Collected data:
···

-- ==== Sys2Proof/Syntax.lean ====
section
/-! DEFINITION. The instructions and events of the opcode table, one constructor per row. -/

namespace Sys2Proof
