/-- A slice thread fails (R361): its task fails with the cause, and its threads end (R351). -/
def State.failThread (s : State) (slice k : Nat) (cause : Byte) : State :=
  match s.threads.find? (fun x => x.slice == slice && x.num == k) with
  | none => s
  | some th =>
    let s := { s with threads := s.threads.filter (fun x => x.task != th.task) }
    s.modSched (fun q => { q with tasks := q.tasks.map (fun e =>
      if e.1 == th.task then (e.1, { e.2 with failed := if e.2.failed.isSome then e.2.failed else some (cause, slice), threads := 0 }) else e) })

/-! ### Queues and decrements (R341, R348) -/

/-- A work queue that nothing has described (R341). -/
def WorkQueue.off : WorkQueue :=
  { ring := 0, log2n := 0, en := false, priv := false, err := false, priomax := 0, asn := 0, tidBase := 0, tidCount := 0, head := 0, recbase := 0, bell := 0 }

/-- A work queue. -/
def State.queue (s : State) (q : Nat) : WorkQueue := spGet WorkQueue.off s.sched.queues q

/-- Is a task id in the window of a queue (R341)? -/
def WorkQueue.window (q : WorkQueue) (n : Nat) : Bool := decide (q.tidBase ≤ n) && decide (n < q.tidBase + q.tidCount)

/-- Sends a decrement to the scheduler. -/
def State.sendDec (s : State) (n : Nat) : State := s.modSched (fun q => { q with decs := q.decs ++ [{ task := n }] })

end Sys2Proof.Machine
end

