-- ==== Sys2Proof/Machine/Forms.lean ====
section
/-! DEFINITION. The format of each instruction word with its fields. -/

namespace Sys2Proof.Machine

/-- An instruction word by its format (R415), or an event. -/
inductive Form where
  | nop (runEnd : Bool)
  | ri (g : RISig) (w : RIWord)
  | m (g : MSig) (w : MWord)
  | e (k : CopyOp) (w : EWord)
  | q (k : MatOp) (w : QWord)
  | word (w : InstrWord)
  | event

/-- The format of an instruction. -/
def formOf : Instr → Form
  | .nop b => .nop b
  | .bra w => .ri Sig.bra w
  | .jmp w => .ri Sig.jmp w
  | .call w => .ri Sig.call w
  | .callReg w => .ri Sig.callReg w
  | .ret w => .ri Sig.ret w
  | .exit w => .ri Sig.exit w
  | .trap w => .ri Sig.trap w
  | .brk w => .ri Sig.brk w
  | .join w => .ri Sig.join w
  | .leave w => .ri Sig.leave w
  | .wait w => .ri Sig.wait w
  | .meet w => .ri Sig.meet w
  | .meetReg w => .ri Sig.meetReg w
  | .meetClr w => .ri Sig.meetClr w
  | .mskopMov w => .ri Sig.mskopMov w
  | .mskopAnd w => .ri Sig.mskopAnd w
  | .mskopOr w => .ri Sig.mskopOr w
  | .mskopXor w => .ri Sig.mskopXor w
  | .mskopAndn w => .ri Sig.mskopAndn w
  | .mskopRd w => .ri Sig.mskopRd w
  | .graft w => .ri Sig.graft w
  | .graftReg w => .ri Sig.graftReg w
  | .migr w => .ri Sig.migr w
  | .iadd w => .ri Sig.iadd w
  | .isub w => .ri Sig.isub w
  | .imul w => .ri Sig.imul w
  | .imad w => .ri Sig.imad w
  | .imin w => .ri Sig.imin w
  | .imax w => .ri Sig.imax w
  | .iabs w => .ri Sig.iabs w
  | .icmp w => .ri Sig.icmp w
  | .and w => .ri Sig.and w
  | .or w => .ri Sig.or w
  | .xor w => .ri Sig.xor w
  | .shl w => .ri Sig.shl w
  | .shr w => .ri Sig.shr w
  | .shrA w => .ri Sig.shrA w
  | .bfe w => .ri Sig.bfe w
  | .bfi w => .ri Sig.bfi w
  | .popc w => .ri Sig.popc w
  | .clz w => .ri Sig.clz w
  | .brev w => .ri Sig.brev w
  | .mov w => .ri Sig.mov w
  | .movi w => .ri Sig.movi w
  | .sel w => .ri Sig.sel w
  | .addr w => .ri Sig.addr w
  | .plop w => .ri Sig.plop w
  | .fadd w => .ri Sig.fadd w
  | .fmul w => .ri Sig.fmul w
  | .fma w => .ri Sig.fma w
  | .fmin w => .ri Sig.fmin w
  | .fmax w => .ri Sig.fmax w
  | .fcmp w => .ri Sig.fcmp w
  | .fclass w => .ri Sig.fclass w
  | .frcp w => .ri Sig.frcp w
  | .frsq w => .ri Sig.frsq w
  | .fsqrt w => .ri Sig.fsqrt w
  | .fexp w => .ri Sig.fexp w
  | .flog w => .ri Sig.flog w
  | .ftanh w => .ri Sig.ftanh w
  | .cvt w => .ri Sig.cvt w
  | .pack w => .ri Sig.pack w
  | .unpk w => .ri Sig.unpk w
  | .shfl w => .ri Sig.shfl w
  | .vote w => .ri Sig.vote w
  | .redx w => .ri Sig.redx w
  | .prfx w => .ri Sig.prfx w
  | .matchLanes w => .ri Sig.matchLanes w
  | .ld w => .m MSig.ld w
  | .ldv w => .m MSig.ldv w
  | .ldt w => .m MSig.ldt w
  | .st w => .m MSig.st w
  | .stt w => .m MSig.stt w
  | .swld w => .m MSig.swld w
  | .swldRaw w => .m MSig.swldRaw w
  | .atomAdd w => .m (MSig.atom 0) w
  | .atomMin w => .m (MSig.atom 1) w
  | .atomMax w => .m (MSig.atom 2) w
  | .atomAnd w => .m (MSig.atom 3) w
  | .atomOr w => .m (MSig.atom 4) w
  | .atomXor w => .m (MSig.atom 5) w
  | .atomExch w => .m (MSig.atom 6) w
  | .atomf w => .m MSig.atomf w
  | .acas w => .m MSig.acas w
  | .red w => .m MSig.red w
  | .swadd w => .m MSig.swadd w
  | .enq w => .m MSig.enq w
  | .deq w => .m MSig.deq w
  | .fence w => .ri Sig.fence w
  | .rfence w => .ri Sig.rfence w
  | .cwait w => .ri Sig.cwait w
  | .wcnt w => .ri Sig.wcnt w
  | .bar w => .ri Sig.bar w
  | .stgwaitEmpty w => .ri Sig.stgwaitEmpty w
  | .stgwaitFull w => .ri Sig.stgwaitFull w
  | .stgfree w => .ri Sig.stgfree w
  | .lset w => .ri Sig.lset w
  | .lmode w => .ri Sig.lmode w
  | .lchain w => .ri Sig.lchain w
  | .lpart w => .ri Sig.lpart w
  | .ltrans w => .ri Sig.ltrans w
  | .lflat w => .ri Sig.lflat w
  | .lflatAll w => .ri Sig.lflatAll w
  | .lswz w => .ri Sig.lswz w
  | .lchk w => .ri Sig.lchk w
  | .lbcd w => .ri Sig.lbcd w
  | .lget w => .ri Sig.lget w
  | .hbind w => .ri Sig.hbind w
  | .hflush w => .ri Sig.hflush w
  | .hinfo w => .ri Sig.hinfo w
  | .obres w => .ri Sig.obres w
  | .obrel w => .ri Sig.obrel w
  | .cpy w => .e .cpy w
  | .cpygGth w => .e .gth w
  | .cpygSct w => .e .sct w
  | .cpyz w => .e .cpyz w
  | .cpyf w => .e .cpyf w
  | .copyStart _ => .event
  | .copyCompletion _ => .event
  | .mma w => .q .mma w
  | .mmab w => .q .mmab w
  | .mmat w => .q .mmat w
  | .aclr w => .q .aclr w
  | .adrn w => .q .adrn w
  | .matrixInstructionStart _ _ _ => .event
  | .matrixCommit _ _ => .event
  | .adrnCompletion _ _ => .event
  | .axfrRd w => .ri Sig.axfrRd w
  | .axfrWr w => .ri Sig.axfrWr w
  | .mloop w => .ri Sig.mloop w
  | .mjmp w => .ri Sig.mjmp w
  | .mend w => .ri Sig.mend w
  | .tlaunch w => .ri Sig.tlaunch w
  | .tdec w => .ri Sig.tdec w
  | .stepadv w => .ri Sig.stepadv w
  | .steprd w => .ri Sig.steprd w
  | .swfold w => .ri Sig.swfold w
  | .swmrg w => .ri Sig.swmrg w
  | .nmld w => .m MSig.nmld w
  | .nmst w => .m MSig.nmst w
  | .nmlog w => .m MSig.nmlog w
  | .nmcommit w => .ri Sig.nmcommit w
  | .nmabort w => .ri Sig.nmabort w
  | .sysrd w => .ri Sig.sysrd w
  | .syswr w => .ri Sig.syswr w
  | .syswrGstep w => .ri Sig.syswrGstep w
  | .syswrFactbase w => .ri Sig.syswrFactbase w
  | .syswrRecbase w => .ri Sig.syswrRecbase w
  | .syswrTrapvec w => .ri Sig.syswrTrapvec w
  | .syswrTrnxAsat w => .ri Sig.syswrTrnxAsat w
  | .syswrArr w => .ri Sig.syswrArr w
  | .tret w => .ri Sig.tret w
  | .runIssue _ _ => .event
  | .groupResume _ _ => .event
  | .operandLogReplay _ _ => .event
  | .residencyFaultService _ _ => .event
  | .pageMove _ _ _ => .event
  | .hostPageDeadline _ => .event
  | .pageResponse _ _ => .event
  | .apertureWrite _ _ _ => .event
  | .recordFill _ _ _ => .event
  | .storePerform _ _ => .event
  | .atomicServiceRequest _ => .event
  | .dataFrame _ => .event
  | .acknowledgement _ => .event
  | .keepalive _ => .event
  | .frameResend _ _ => .event
  | .handshake _ => .event
  | .rekey _ => .event
  | .peerLost _ _ _ => .event
  | .cwaitTimeout _ _ => .event
  | .ethernetFrame _ _ => .event
  | .windowMap _ _ => .event
  | .windowUnmap _ => .event
  | .bindWindowCounter _ _ _ _ => .event
  | .registerStampedRegion _ _ _ => .event
  | .registerLoggedRegion _ _ _ _ => .event
  | .undoAreaSize _ _ => .event
  | .pruneSweep _ => .event
  | .addCutting _ _ _ => .event
  | .messageInstallation _ _ => .event
  | .queueDescriptorWrite _ _ => .event
  | .doorbell _ _ _ => .event
  | .admission _ => .event
  | .taskDecrement => .event
  | .placement _ => .event
  | .gangAging _ => .event
  | .transformBinding _ _ => .event
  | .teamStart _ => .event
  | .groupRetire _ _ => .event
  | .shareRetire _ _ => .event
  | .taskCompletion _ => .event
  | .taskKill _ => .event
  | .kill _ _ => .event
  | .preemptionRequest _ => .event
  | .contextSave _ => .event
  | .contextRestore _ => .event
  | .asyncCauseDelivery _ _ => .event
  | .matrixEngineReset _ => .event
  | .flitReceive _ _ _ _ => .event
  | .flitReplay _ _ _ => .event
  | .retrain _ _ _ => .event
  | .attestationRequest _ => .event
  | .freeze => .event
  | .powerOnReset _ => .event
  | .clockGatedIdle _ => .event
  | .keepaliveReceipt _ => .event
  | .loopbackLanding _ _ => .event
  | .counterCopyUpdate _ _ => .event
  | .sweepCompletion => .event
  | .instructionLineFetch _ _ => .event
  | .bindingRemoval _ => .event
  | .overflowAreaReclaim _ _ => .event
  | .hostLinkTraining _ _ => .event
  | .unassignedOpcode w => .word w

end Sys2Proof.Machine
end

···

What needs to be done: In the records above, find each line that mentions the word "some", and copy it.

Problem solution:
  | some th =>
      if e.1 == th.task then (e.1, { e.2 with failed := if e.2.failed.isSome then e.2.failed else some (cause, slice), threads := 0 }) else e) })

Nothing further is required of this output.